November jobs report tops light week of economic news
After a couple of months of hurricane-related volatility, this week’s report on November payrolls could provide the first largely untainted reading of the labor market since summer.
A relatively light week of economic news also features data on the service sector and consumer credit.
In October, a closely-watched index of service-sector activity reached the highest level on records dating to 2008, reflecting an economy that has been firing on all cylinders lately. Services — such as construction, mining, transportation, retail, insurance and real estate — make up about 80% of the economy. The strong October performance was partly inflated by weather-related disruptions that increased supplier delivery times, and so a modest pullback is likely, Nomura economist Lewis Alexander says. Economists estimate the Institute for Supply Management will announce
Tuesday that its non-manufacturing index fell modestly in November to a level that still signifies robust growth.
Consumers have been reaching for their credit cards more frequently over the past year or two as a result of solid job and income growth. That has added to steady increases in auto and stu- dent loans. The trend has slowed somewhat recently, possibly because rising delinquencies by less credit-worthy borrowers have prompted some lenders to tighten their standards. Still, Alexander says credit levels “remain in healthy territory.” Economists expect the Federal Reserve on Thursday to report outstanding consumer credit grew by $16.8 billion in October, following a $20.8 billion increase the prior month.
Hurricanes Harvey in Texas and Irma in Florida pummeled employment in September, with the U.S. economy adding just 18,000 jobs.

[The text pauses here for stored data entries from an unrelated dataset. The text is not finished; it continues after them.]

/-- The state with other line buffers and another reset counter. -/
def setUnseen (c p : List Byte) (d : Nat) (s : State) : State :=
  { s with fru := setBuffers c p s.fru, draw := d }

/-- The pairs of states the statement speaks of, as changes of the first state. -/
theorem sameButUnwritten_iff {s t : State} :
    SameButUnwritten s t ↔ ∃ c p d, Unseen s.fru c p ∧ t = setUnseen c p d s := by
  constructor
  · intro h
    have hfru : t.fru = setBuffers t.fru.cur t.fru.prior s.fru := by
      rw [← h.fru]
      rfl
    refine ⟨t.fru.cur, t.fru.prior, t.draw, ⟨h.curLength, h.priorLength, h.prior, h.written⟩, ?_⟩
    unfold setUnseen
    rw [← hfru, ← h.crc, ← h.maxw, ← h.outcap, ← h.resp, ← h.input]
  · rintro ⟨c, p, d, h, rfl⟩
    exact ⟨rfl, rfl, rfl, rfl, rfl, rfl, h.curLength, h.priorLength, h.prior, h.written⟩

/-- Buffers that may stand in for those of `f` may do so in any state with the same buffers that, if in RUN,
continues the record in progress or is at most at its tag. -/
theorem Unseen.congr {f g : Fru} {c p : List Byte} (h : Unseen f c p) (hcur : g.cur = f.cur)
    (hprior : g.prior = f.prior) (hrun : g.state = .run → f.state = .run)
    (hrecord : g.fill ≤ 1 ∨ g.fill = f.fill ∧ g.ft = f.ft) : Unseen g c p where
  curLength := hcur ▸ h.curLength
  priorLength := hprior ▸ h.priorLength
  prior hr := hprior ▸ h.prior (hrun hr)
  written hr x hx ht := by
    rcases hrecord with hfill | ⟨hfill, hft⟩
    · omega
    · rw [hcur]
      exact h.written (hrun hr) x (hfill ▸ hx) (hft ▸ ht)

/-- Two results of a push that only the unspecified bytes may tell apart. -/
def SameResult : Except Fault Fru → Except Fault Fru → Prop
  | .ok f, r => ∃ c p, Unseen f c p ∧ r = .ok (setBuffers c p f)
  | .error e, r => r = .error e

theorem SameResult.ok {f : Fru} {c p : List Byte} (h : Unseen f c p) :
    SameResult (.ok f) (.ok (setBuffers c p f)) := ⟨c, p, h, rfl⟩

theorem SameResult.bind {r r' : Except Fault Fru} {k : Fru → Except Fault Fru} (h : SameResult r r')
    (hk : ∀ f c p, r = .ok f → Unseen f c p → SameResult (k f) (k (setBuffers c p f))) :
    SameResult (r.bind k) (r'.bind k) := by
  cases r with
  | error e => cases h; exact rfl
  | ok f => obtain ⟨c, p, hu, rfl⟩ := h; exact hk f c p rfl hu

theorem SameResult.map {r r' : Except Fault Fru} {k : Fru → Fru} (h : SameResult r r')
    (hk : ∀ f c p, Unseen f c p → Unseen (k f) c p ∧ k (setBuffers c p f) = setBuffers c p (k f)) :
    SameResult (r.map k) (r'.map k) := by
  cases r with
  | error e => cases h; exact rfl
  | ok f =>
    obtain ⟨c, p, hu, rfl⟩ := h
    obtain ⟨hk, heq⟩ := hk f c p hu
    exact ⟨c, p, hk, congrArg Except.ok heq⟩

theorem SameResult.withFru {r r' : Except Fault Fru} (h : SameResult r r') (s : State) (c p : List Byte)
    (d : Nat) : SameOutcome (withFru s r) (withFru (setUnseen c p d s) r') := by
  cases r with
  | error e => cases h; exact rfl
  | ok f => obtain ⟨c', p', hu, rfl⟩ := h; exact sameButUnwritten_iff.mpr ⟨c', p', d, hu, rfl⟩

/-! ### The steps of a push -/

theorem unseen_endOfImage {f : Fru} {c p : List Byte} (h : Unseen f c p) : Unseen (endOfImage f) c p := by
  rw [endOfImage_eq]
  refine h.congr rfl rfl (fun hr => ?_) (.inr ⟨rfl, rfl⟩)
  dsimp only at hr
  split at hr
  · cases hr
  · exact hr

theorem endOfImage_setBuffers (c p : List Byte) (f : Fru) :
    endOfImage (setBuffers c p f) = setBuffers c p (endOfImage f) := by
  rw [endOfImage_eq, endOfImage_eq]
  rfl

/-- The rows that two such buffers hold at the end of a record are equal (40_filter_reconstruction.md R77). -/
theorem Unseen.take_eq {f : Fru} {c p : List Byte} (h : Unseen f c p) (hrun : f.state = .run)
    (hfill : f.fill = 1 + rowBytes f) (hft : f.ft.toNat ≤ 4) :
    c.take (rowBytes f) = f.cur.take (rowBytes f) := by
  refine List.ext_getElem (by simp [h.curLength]) fun x hx hx' => ?_
  have hlt : x < rowBytes f ∧ x < f.cur.length := by simpa using hx'
  have := h.written hrun x (by omega) hft
  have hc := h.curLength
  simpa [List.getD_eq_getElem?_getD, hlt.2, hc] using this

/-- A commit copies bytes of the record in progress only. -/
theorem sameResult_commitRow {f : Fru} {c p : List Byte} (h : Unseen f c p) (hrun : f.state = .run)
    (hfill : f.fill = 1 + rowBytes f) (hft : f.ft.toNat ≤ 4) :
    SameResult (commitRow f) (commitRow (setBuffers c p f)) := by
  have hrow := h.take_eq hrun hfill hft
  have hprior := h.prior hrun
  have hlen := h.curLength
  subst hprior
  by_cases hfits : rowBytes f ≤ f.cur.length ∧ rowBytes f ≤ f.prior.length
  · rw [commitRow_eq hfits.1 hfits.2,
      commitRow_eq (f := setBuffers c f.prior f) (hlen.symm ▸ hfits.1) hfits.2]
    refine ⟨c, f.cur.take (rowBytes f) ++ f.prior.drop (rowBytes f), ?_, ?_⟩
    · exact ⟨hlen, rfl, fun _ => rfl, fun _ x hx => absurd hx (Nat.not_lt_zero x)⟩
    · rw [← hrow]
      rfl
  · have hstop {g : Fru} (hg : ¬ (rowBytes g ≤ g.cur.length ∧ rowBytes g ≤ g.prior.length)) :
        commitRow g = .error .lineBufferRange := if_neg hg
    rw [hstop hfits, hstop (g := setBuffers c f.prior f) (hlen.symm ▸ hfits)]
    rfl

October brought the inevitable rebound, with 261,000 jobs gained, but that was significantly less than the 313,000 projected. Payroll growth averaged just 140,000 for the two months, below the pace of 176,000 for the first eight months of the year. It’s possible that not all of the idled workers in Texas and Florida were back on the job by the time the Labor Department conducted its survey in early October. Their subsequent return could provide some extra boost to the November tally, economist Jim O’Sullivan of High Frequency Economics says, though the report should mostly be free of weatherrelated distortions. Economists figure Labor on Friday will report that employers added a sturdy 210,000 jobs last month despite a tight labor market that’s making it tougher to find workers.